Records drawn from a dataset:
···

-- ==== Sys2Proof/Machine/Modes.lean ====
section
/-! DEFINITION. The Mode Controller (chapter 10), with what its changes ask of the Travel Counter, the Scan Line
Receiver, the Hide Tracker and the Calibration function. -/

namespace Sys2Proof.Machine

/-- Does the stall timer run in this measuring state while belt-run is asserted (R10)? -/
def Mode.watched (m : Mode) : Bool :=
  match m with
  | .run | .pause | .calibrate => true
  | .idle | .fault => false

/-- The stall timer started from zero when it may run, and else stopped (R10): it runs towards the stall time
in force at this start. -/
def freshStallTimer (m : Mode) (beltRun : Bool) (stallTime : Nat) : Option Nat :=
  if m.watched && beltRun then some stallTime else none

/-- The measuring state changes; the stall timer follows it (R10, R168). -/
def enterMode (m : Mode) (cause : FaultCause) (s : State) : State :=
  { s with
    mdc := ⟨m, cause⟩
    tcu := { s.tcu with stallTimer := freshStallTimer m s.pins.beltRun s.settings.stallTime } }

/-- The next line number, 0 while the grid is absent (R9). -/
def nextLineNumber (s : State) : Count :=
  match s.tcu.grid with
  | none => 0
  | some g => g.nextLine

/-- The change of the measuring state and, last, its MODE record (R178). -/
def changeMode (m : Mode) (fault : FaultCause) (cause : ModeCause) (closed : Nat) (s : State) : State :=
  let entered := enterMode m fault s
  submit (.mode s.mdc.mode m cause entered.tcu.hwm (nextLineNumber entered) closed) entered

/-- A scan start at the Scan Line Receiver (R12). -/
def scanStart (s : State) : State :=
  { s with slr := { s.slr with scanning := true, outstanding := none, lastGood := 0#1024, badCount := 0 } }

/-- A scan end at the Scan Line Receiver: a frame partly received is discarded (R12). -/
def scanEnd (s : State) : State :=
  { s with slr := { s.slr with scanning := false, outstanding := none, gathered := [] } }

/-- The Hide Tracker at a grid start or restart (R57). -/
def trackingStart (s : State) : State := { s with htk := { s.htk with tracking := true, shadow := [] } }

/-- A grid start (R6), with the scan start and tracking mark it brings. -/
def gridStart (s : State) : State :=
  let first := s.tcu.hwm + asCount s.settings.lineInterval
  trackingStart (scanStart { s with tcu := { s.tcu with grid := some ⟨first, 0, first⟩ } })

/-- A grid restart (R7), with the scan start and tracking mark it brings. -/
def gridRestart (s : State) : State :=
  let n := nextLineNumber s
  let d := asCount s.settings.lineInterval
  let next := s.tcu.hwm + d
  trackingStart (scanStart { s with tcu := { s.tcu with grid := some ⟨next - n * d, n, next⟩ } })

/-- Does the measuring state scan? -/
def Mode.scans (m : Mode) : Bool :=
  match m with
  | .run | .calibrate => true
  | .idle | .pause | .fault => false

/-- Scanning and tracking end: any calibration in CALIBRATE is ended when asked (R84), scanning ends when it was
under way (R12), and the close-all follows with the flags given (R55). -/
def endMeasuring (flags : FlagSet) (s : State) : State :=
  let aborted := if s.mdc.mode = .calibrate then abortCalibration s else s
  let ended := if s.mdc.mode.scans then scanEnd aborted else aborted
  closeAll flags ended

/-- A fault request (R176): dropped in IDLE and FAULT. -/
def faultRequest (fault : FaultCause) (cause : ModeCause) (s : State) : State :=
  match s.mdc.mode with
  | .idle | .fault => s
  | .run | .pause | .calibrate =>
      changeMode .fault fault cause s.htk.table.length (endMeasuring (flagSet [.cut, .faulted]) s)

/-! ### Requests (R169) -/

/-- OK with the state after the request (R169, R205). -/
def modeAnswer (s : State) : State × Answer := (s, .ok [s.mdc.mode.code])

/-- START (R170). -/
def serveStart (s : State) : State × Answer :=
  if s.mdc.mode = .idle then modeAnswer (changeMode .run .none .start 0 (gridStart s))
  else (s, .refuse .busy)

/-- PAUSE (R171). -/
def servePause (s : State) : State × Answer :=
  if s.mdc.mode = .run then
    modeAnswer (changeMode .pause .none .pause s.htk.table.length (endMeasuring Flag.cut.only s))
  else (s, .refuse .busy)

/-- RESUME (R172). -/
def serveResume (s : State) : State × Answer :=
  if s.mdc.mode = .pause then modeAnswer (changeMode .run .none .resume 0 (gridRestart s))
  else (s, .refuse .busy)

/-- STOP (R173). -/
def serveStop (s : State) : State × Answer :=
  if s.mdc.mode.watched then
    modeAnswer (changeMode .idle .none .stop s.htk.table.length (endMeasuring Flag.cut.only s))
  else (s, .refuse .busy)

/-- CLEAR (R174). -/
def serveClear (s : State) : State × Answer :=
  if s.mdc.mode = .fault then modeAnswer (changeMode .idle .none .clear 0 s)
  else (s, .refuse .busy)

/-- CALIB (R78, R175). -/
def serveCalib (aRef : BitVec 32) (s : State) : State × Answer :=
  if s.mdc.mode ≠ .idle then (s, .refuse .busy)
  else if 100000 ≤ aRef.toNat ∧ aRef.toNat ≤ 10000000 then
    modeAnswer (changeMode .calibrate .none .calib 0 (gridStart { s with cal := .waiting aRef.toNat }))
  else (s, .refuse .range)

/-- The end of a calibration is taken (R83, R175), or dropped. -/
def calibrationEnds (s : State) : State :=
  if s.mdc.mode = .calibrate ∧ s.cal = .ending then
    changeMode .idle .none .calEnd s.htk.table.length
      { closeAll Flag.cut.only (scanEnd s) with cal := .none }
  else s

end Sys2Proof.Machine
end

···

**TASK DIRECTIONS:** Only the lines above from the one with "else if 100000" up to and including the one with "or dropped. -/" should be repeated, exactly as written.

**RESULT:**
  else if 100000 ≤ aRef.toNat ∧ aRef.toNat ≤ 10000000 then
    modeAnswer (changeMode .calibrate .none .calib 0 (gridStart { s with cal := .waiting aRef.toNat }))
  else (s, .refuse .range)

/-- The end of a calibration is taken (R83, R175), or dropped. -/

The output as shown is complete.